The only COMMON programming language you can assume is Free Pascal. Even Delphi inner workings can't be taken for granted to be known (many committers came directly to FPC or even still via TP or a Mac Pascal)
Obviously that makes something with plugins in a different language annoying.
Bash script is a close second. (g)make third, but already a magnitude less.
All servers are *nix-like (FreeBSD, OS X, Linux), but not all run Apache. (e.g. my FreeBSD mirror runs XSHTTPD)
somebody most knowledgable must be dedicated maintainer for a long time. Fix problems, update/ do migrations etc. Perferably more than one for obvious reasons.
a major pain are Linux distributions (and FreeBSD to a lesser degree), most maintainers of *nix packages are not capable of more than "./configure;make;make install", and must be spoonfed with a near buildable repository and auxilary files.
In-distribution packaging of FPC/Lazarus has always been important, and is still increasing
All distributions have their own special rules about metadata, depedancies, and how sources must be published. Particularly Debian/Ubuntu is very bureaucratic and slow.
Most don't like third party auto-installers on top of their systems (since that bypasses their dependancy control)
This all leads to the effective practice that own tools in Pascal with minimal scripting work best. Some tools used:
Gmake is mainly used to parameterise the build process on a per directory level, a successor, fpcmake (not really a make derivative despite the name) has begun, but the migration hasn't completed.
Latex and a latex to html conversion (tex4ht, but debian uses hevea) are used in the documentation building (the non library documentation)
The community site (netscape community server which uses TCL scripting, a heavy complex application server) has been a trouble ever since it started, but specially lately since the maintainer became less active.
Mantis has been a problem (specially the email module would crash or lame the server due to the volume), but it has been whipped into shape during successive updates and hard work of several lazarus devels. Currently it is a decent workhorse.
lazarus.freepascal.org PHPBB forum OTOH is relatively painless since a lot of younger people know how to deal with it.
The same goes for subversions (though the more advanced scale needs some adjusting, not everybody is deep into the ins and outs of mergetracking)
If somebody was really serious about Maven, I usually would ask him:
to CRITICIALLY investigate the use for the project.

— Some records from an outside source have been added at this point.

theorem execPortopCellFlush_keeps {kb kz} (r : Fin 4) (c : Fin 128) {s : State} (hK : Keeps kb kz s) : ∃ s', execPortopCellFlush r c s = .next s' ∧ Keeps kb kz s' := by
  unfold execPortopCellFlush
  refine ⟨_, rfl, ?_⟩
  with_reducible repeat' (first | (assumption) | (refine ite_keeps _ (fun _ => ?_) (fun _ => ?_)) | (refine atRow_keeps _ _ ?_ ?_) | (refine (portopCell_keeps _ _ _ _ ?_).out) | (refine portopCell_keeps_out _ _ _ _ ?_ (by assumption)) | (refine setReg_keeps _ _ _ ?_) | (intro _) | (split) | (refine portopCell_keeps _ _ _ _ ?_))

theorem execGpioSet_keeps {kb kz} (r : Fin 4) (c : Fin 128) (out oe : Bool) {s : State} (hK : Keeps kb kz s) : ∃ s', execGpioSet r c out oe s = .next s' ∧ Keeps kb kz s' := by
  unfold execGpioSet
  refine ⟨_, rfl, ?_⟩
  with_reducible repeat' (first | (assumption) | (refine ite_keeps _ (fun _ => ?_) (fun _ => ?_)) | (refine atRow_keeps _ _ ?_ ?_) | (refine (portopCell_keeps _ _ _ _ ?_).out) | (refine portopCell_keeps_out _ _ _ _ ?_ (by assumption)) | (refine setReg_keeps _ _ _ ?_) | (intro _) | (split) | (refine portopCell_keeps _ _ _ _ ?_))

theorem execPortopCellThresh_keeps {kb kz} (r : Fin 4) (c : Fin 128) (rx tx : BitVec 11) {s : State} (hK : Keeps kb kz s) : ∃ s', execPortopCellThresh r c rx tx s = .next s' ∧ Keeps kb kz s' := by
  unfold execPortopCellThresh
  refine ⟨_, rfl, ?_⟩
  with_reducible repeat' (first | (assumption) | (refine ite_keeps _ (fun _ => ?_) (fun _ => ?_)) | (refine atRow_keeps _ _ ?_ ?_) | (refine (portopCell_keeps _ _ _ _ ?_).out) | (refine portopCell_keeps_out _ _ _ _ ?_ (by assumption)) | (refine setReg_keeps _ _ _ ?_) | (intro _) | (split) | (refine portopCell_keeps _ _ _ _ ?_))

theorem execPortopEngineGo_keeps {kb kz} (r : Fin 4) (e : Fin 8) (arg : BitVec 23) {s : State} (hK : Keeps kb kz s) : ∃ s', execPortopEngineGo r e arg s = .next s' ∧ Keeps kb kz s' := by
  unfold execPortopEngineGo
  refine ⟨_, rfl, ?_⟩
  with_reducible repeat' (first | (assumption) | (refine ite_keeps _ (fun _ => ?_) (fun _ => ?_)) | (refine atRow_keeps _ _ ?_ ?_) | (refine (portopEngine_keeps _ _ _ _ ?_).out) | (refine portopEngine_keeps_out _ _ _ _ ?_ (by assumption)) | (refine setReg_keeps _ _ _ ?_) | (intro _) | (split) | (refine portopEngine_keeps _ _ _ _ ?_))

theorem execRowcCgWrite_keeps {kb kz} (w : Who) (r : Fin 4) (g : Fin 8) (v : Word) {s : State} (hK : Keeps kb kz s) : ∃ s', execRowcCgWrite w r g v s = .next s' ∧ Keeps kb kz s' := by
  unfold execRowcCgWrite
  refine ⟨_, rfl, ?_⟩
  with_reducible repeat' (first | (assumption) | (refine ite_keeps _ (fun _ => ?_) (fun _ => ?_)) | (refine gated_keeps _ _ _ _ ?_ ?_) | (refine cgWrite_keeps _ _ _ ?_) | (refine setReg_keeps _ _ _ ?_) | (intro _))

theorem execClkerr_keeps {kb kz} (r : Fin 4) (g : Fin 8) {s : State} (hK : Keeps kb kz s) : ∃ s', execClkerr r g s = .next s' ∧ Keeps kb kz s' := by
  unfold execClkerr
  refine ⟨_, rfl, ?_⟩
  (try dsimp only)
  with_reducible repeat' (first | (assumption) | (refine ite_keeps _ (fun _ => ?_) (fun _ => ?_)) | (refine withRow_keeps _ _ ?_ ?_) | (refine setRegB_keeps _ _ _ _ ?_) | (refine setReg_keeps _ _ _ ?_) | (intro _))

theorem cellStarted_keeps {kb kz} (r c : Nat) {s : State} (hK : Keeps kb kz s) : Keeps kb kz (cellStarted r c s) := by
  unfold cellStarted
  with_reducible repeat' (first | (assumption) | (refine ite_keeps _ (fun _ => ?_) (fun _ => ?_)) | (refine setRegB_keeps _ _ _ _ ?_))

theorem matchDelay_keeps {kb kz} (r c d : Nat) (ws : List Word) {s : State} (hK : Keeps kb kz s) : Keeps1 kb kz (matchDelay r c d ws s) := by
  unfold matchDelay
  (try dsimp only)
  with_reducible repeat' (first | (assumption) | (refine ite_keeps _ (fun _ => ?_) (fun _ => ?_)) | (refine setCell_keeps _ _ _ ?_) | (refine setReg_keeps _ _ _ ?_) | (intro _) | (split) | (simp only [keeps_mk, keeps1_mk, keeps2_mk, keeps3_mk, keeps4_mk]))
theorem matchDelay_keeps_out {kb kz} (r c d : Nat) (ws : List Word) {s : State} (hK : Keeps kb kz s) {x0 s₁} (hE : matchDelay r c d ws s = (x0, s₁)) : Keeps kb kz s₁ := by
  have := matchDelay_keeps (kb := kb) (kz := kz) r c d ws  hK
  rw [hE] at this; exact this.out

theorem execLaneInFrame_keeps {kb kz} (r : Fin 4) (c : Fin 128) (bits : List Bool) {s : State} (hK : Keeps kb kz s) : ∃ s', execLaneInFrame r c bits s = .next s' ∧ Keeps kb kz s' := by
  unfold execLaneInFrame
  refine ⟨_, rfl, ?_⟩
  (try dsimp only)
  with_reducible repeat' (first | (assumption) | (refine ite_keeps _ (fun _ => ?_) (fun _ => ?_)) | (refine withRow_keeps _ _ ?_ ?_) | (refine (cellTrims_keeps _ _ _ ?_).out) | (refine cellTrims_keeps_out _ _ _ ?_ (by assumption)) | (refine cellStarted_keeps _ _ ?_) | (refine (matchDelay_keeps _ _ _ _ ?_).out) | (refine matchDelay_keeps_out _ _ _ _ ?_ (by assumption)) | (refine cellFrameIn_keeps _ _ _ ?_) | (refine setReg_keeps _ _ _ ?_) | (intro _) | (split))

theorem cellFinish_keeps {kb kz} (r c : Nat) {s : State} (hK : Keeps kb kz s) : Keeps kb kz (cellFinish r c s) := by
  unfold cellFinish
  (try dsimp only)
  with_reducible repeat' (first | (assumption) | (refine ite_keeps _ (fun _ => ?_) (fun _ => ?_)) | (refine setCell_keeps _ _ _ ?_))

theorem execLaneOutFrame_keeps {kb kz} (r : Fin 4) (c : Fin 128) {s : State} (hK : Keeps kb kz s) : ∃ s', execLaneOutFrame r c s = .next s' ∧ Keeps kb kz s' := by
  unfold execLaneOutFrame
  refine ⟨_, rfl, ?_⟩
  (try dsimp only)
  with_reducible repeat' (first | (assumption) | (refine ite_keeps _ (fun _ => ?_) (fun _ => ?_)) | (refine withRow_keeps _ _ ?_ ?_) | (refine (cellFrameOut_keeps _ _ _ ?_).out) | (refine cellFrameOut_keeps_out _ _ _ ?_ (by assumption)) | (refine cellStarted_keeps _ _ ?_) | (refine (cellNarrows_keeps _ _ _ _ _ ?_).out) | (refine cellNarrows_keeps_out _ _ _ _ _ ?_ (by assumption)) | (refine emit_keeps _ ?_) | (refine cellFinish_keeps _ _ ?_) | (refine setReg_keeps _ _ _ ?_) | (intro _) | (split))

theorem terminalSample_keeps {kb kz} (r c : Nat) (streams : List BitStream) {s : State} (hK : Keeps kb kz s) : Keeps kb kz (terminalSample r c streams s) := by
  unfold terminalSample
  with_reducible repeat' (first | (assumption) | (refine ite_keeps _ (fun _ => ?_) (fun _ => ?_)) | (refine setReg_keeps _ _ _ ?_) | (intro _) | (split) | (simp only [keeps_mk, keeps1_mk, keeps2_mk, keeps3_mk, keeps4_mk]) | (refine parts_of ?_))

theorem execPdmInSample_keeps {kb kz} (r : Fin 4) (c : Fin 128) (streams : List BitStream) {s : State} (hK : Keeps kb kz s) : ∃ s', execPdmInSample r c streams s = .next s' ∧ Keeps kb kz s' := by
  unfold execPdmInSample
  refine ⟨_, rfl, ?_⟩
  (try dsimp only)
  with_reducible repeat' (first | (assumption) | (refine ite_keeps _ (fun _ => ?_) (fun _ => ?_)) | (refine setCell_keeps _ _ _ ?_) | (refine withRow_keeps _ _ ?_ ?_) | (refine cellStarted_keeps _ _ ?_) | (refine terminalSample_keeps _ _ _ ?_) | (refine (cellTrims_keeps _ _ _ ?_).out) | (refine cellTrims_keeps_out _ _ _ ?_ (by assumption)) | (refine cellFrameIn_keeps _ _ _ ?_) | (refine setReg_keeps _ _ _ ?_) | (intro _))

In a very concrete way, with schedule and time estimates. Birds-eye level "everything's possible" overviews are essentialy worthless.
Give some thought on future change of used technologies. Every technology is eventually replaced, even the in-house ones, in 18 year+ projects. A new technology must not make migrations of other infrastructural components hard or involved. The new technology to end all new technologies doesn't exist.
Make a migration plan. Migration is often underrated and underestimated.
And in the end, there is always the 1000000 Euro question, who will do the daily maintenance?
Keep in mind that in a company you just kick the person responsible for the application server. But in an informal environment this is way harder, specially long term, since people's lives, occupations and time spent on the project vary.
Sounds like an interesting plan, but the Delphi community (and FPC even more so, I'd imagine!) values libraries as source far more than precompiled libraries. The general consensus is that anyone who uses a binary-only library is a fool, for two reasons: You can't fix any bugs you find in it, and compiler changes will break compatibility.